* [To do]:
Over all lines in the data below, count those holding "false" and give only the result.
Start of Materials provided
/-- From every state, retired steps that begin before the stop address lead to an end within `k` steps. -/
theorem exists_end (stop : Word) (k : Nat) (s : State) :
    ∃ e n m t, n + m = k ∧ ReachesBeforeStop stop n s t ∧ EndsAtOnce stop m t e := by
  induction k generalizing s with
  | zero =>
    by_cases hpc : s.pc = stop
    · exact ⟨_, 0, 0, s, rfl, .refl, .stopAddress hpc⟩
    · exact ⟨_, 0, 0, s, rfl, .refl, .stillRunning hpc⟩
  | succ k ih =>
    by_cases hpc : s.pc = stop
    · exact ⟨_, 0, k + 1, s, Nat.zero_add _, .refl, .stopAddress hpc⟩
    cases hstep : step s with
    | fault f => exact ⟨_, 0, k + 1, s, Nat.zero_add _, .refl, .fault hpc hstep⟩
    | refused r => exact ⟨_, 0, k + 1, s, Nat.zero_add _, .refl, .refusal hpc hstep⟩
    | next u =>
      obtain ⟨e, n, m, t, rfl, hreach, hend⟩ := ih u
      exact ⟨e, n + 1, m, t, Nat.succ_add n m, reachesBeforeStop_succ.2 ⟨hpc, u, hstep, hreach⟩, hend⟩

/-- A run's end is the one that retired steps before the stop address lead to (R268). -/
theorem runUntil_eq_iff {k : Nat} : runUntil stop k s = e ↔
    ∃ n m t, n + m = k ∧ ReachesBeforeStop stop n s t ∧ EndsAtOnce stop m t e := by
  have sound {e n m t} (hreach : ReachesBeforeStop stop n s t) (hend : EndsAtOnce stop m t e) :
      runUntil stop (n + m) s = e :=
    (runUntil_of_reachesBeforeStop hreach).trans (runUntil_of_endsAtOnce hend)
  constructor
  · rintro rfl
    obtain ⟨e, n, m, t, rfl, hreach, hend⟩ := exists_end stop k s
    exact ⟨n, m, t, rfl, hreach, (sound hreach hend).symm ▸ hend⟩
  · rintro ⟨n, m, t, rfl, hreach, hend⟩
    exact sound hreach hend

/-! ### What each end says of the state it is in -/

theorem endsAtOnce_stopAddress_iff : EndsAtOnce stop m u (.stopAddress t) ↔ u = t ∧ t.pc = stop := by
  constructor
  · rintro ⟨hpc⟩
    exact ⟨rfl, hpc⟩
  · rintro ⟨rfl, hpc⟩
    exact .stopAddress hpc

theorem endsAtOnce_fault_iff {f : Fault} :
    EndsAtOnce stop m u (.fault f t) ↔ 0 < m ∧ u = t ∧ t.pc ≠ stop ∧ step t = .fault f := by
  constructor
  · intro h
    cases h with
    | fault hpc hstep => exact ⟨Nat.succ_pos _, rfl, hpc, hstep⟩
  · rintro ⟨hm, rfl, hpc, hstep⟩
    obtain ⟨m, rfl⟩ := Nat.exists_eq_succ_of_ne_zero hm.ne'
    exact .fault hpc hstep

theorem endsAtOnce_refusal_iff {r : Refusal} :
    EndsAtOnce stop m u (.refusal r t) ↔ 0 < m ∧ u = t ∧ t.pc ≠ stop ∧ step t = .refused r := by
  constructor
  · intro h
    cases h with
    | refusal hpc hstep => exact ⟨Nat.succ_pos _, rfl, hpc, hstep⟩
  · rintro ⟨hm, rfl, hpc, hstep⟩
    obtain ⟨m, rfl⟩ := Nat.exists_eq_succ_of_ne_zero hm.ne'
    exact .refusal hpc hstep

/-- An end that is the outcome `r` of a step in `t` is reached exactly when fewer than `k` retired steps lead to `t`, neither they
nor that step begin at the stop address, and the step has that outcome. -/
theorem runUntil_eq_iff_of_step {k : Nat} {r : Result}
    (he : ∀ m u, EndsAtOnce stop m u e ↔ 0 < m ∧ u = t ∧ t.pc ≠ stop ∧ step t = r) :
    runUntil stop k s = e ↔ ∃ n < k, runSteps n s = .next t ∧ NotYetAt stop (n + 1) s ∧ step t = r := by
  constructor
  · intro h
    obtain ⟨n, m, u, rfl, ⟨hrun, hclear⟩, hend⟩ := runUntil_eq_iff.1 h
    obtain ⟨hm, rfl, hpc, hstep⟩ := (he m u).1 hend
    exact ⟨n, Nat.lt_add_of_pos_right hm, hrun, (notYetAt_succ_of_runSteps hrun).2 ⟨hclear, hpc⟩, hstep⟩
  · rintro ⟨n, hn, hrun, hclear, hstep⟩
    obtain ⟨hclear, hpc⟩ := (notYetAt_succ_of_runSteps hrun).1 hclear
    exact runUntil_eq_iff.2 ⟨n, k - n, t, Nat.add_sub_of_le hn.le, ⟨hrun, hclear⟩,
      (he _ t).2 ⟨Nat.sub_pos_of_lt hn, rfl, hpc, hstep⟩⟩

end

end Sys2Proof.Machine

/-! ### The statements -/

namespace Sys2Proof.Proofs

open Sys2Proof.Machine
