-- ==== Sys2Proof/Machine/Logic.lean ====
section
/-! DEFINITION. The logic and clear instructions (spec 44_logic.md R123 to R128). -/

namespace Sys2Proof.Machine

/-- A logic result stored per destination with its Z and N, then the PC advanced: the tail of R123, R125 and R127. -/
def finishLogic (f : Byte) (d : Dest) (a : Access) (r : Byte) (s : State) : Answer :=
  finish (statusUpdate maskLogic (flagsLogic r) (writeDest f d a r s)) 2 false

/-- A logic result stored in W with its Z and N, then the PC advanced: the tail of R124 and R126. -/
def finishLogicW (r : Byte) (s : State) : Answer :=
  finish (statusUpdate maskLogic (flagsLogic r) (writeW r s)) 2 false

/-- ANDWF f, d, a (R123). -/
def execAndwf (f : Byte) (d : Dest) (a : Access) (s : State) : Answer := finishLogic f d a (readFile f a s &&& s.w) s

/-- ANDLW k (R124). -/
def execAndlw (k : Byte) (s : State) : Answer := finishLogicW (s.w &&& k) s

/-- IORWF f, d, a (R125). -/
def execIorwf (f : Byte) (d : Dest) (a : Access) (s : State) : Answer := finishLogic f d a (readFile f a s ||| s.w) s

/-- IORLW k (R126). -/
def execIorlw (k : Byte) (s : State) : Answer := finishLogicW (s.w ||| k) s

/-- COMF f, d, a (R127). -/
def execComf (f : Byte) (d : Dest) (a : Access) (s : State) : Answer := finishLogic f d a (~~~(readFile f a s)) s

/-- CLRF f, a (R128): stores 0, then sets Z and no other flag. -/
def execClrf (f : Byte) (a : Access) (s : State) : Answer :=
  finish (statusUpdate maskZ flagsClear (writeDest f .file a 0#8 s)) 2 false

end Sys2Proof.Machine
end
End of Materials provided
* [Reply to the task]:
3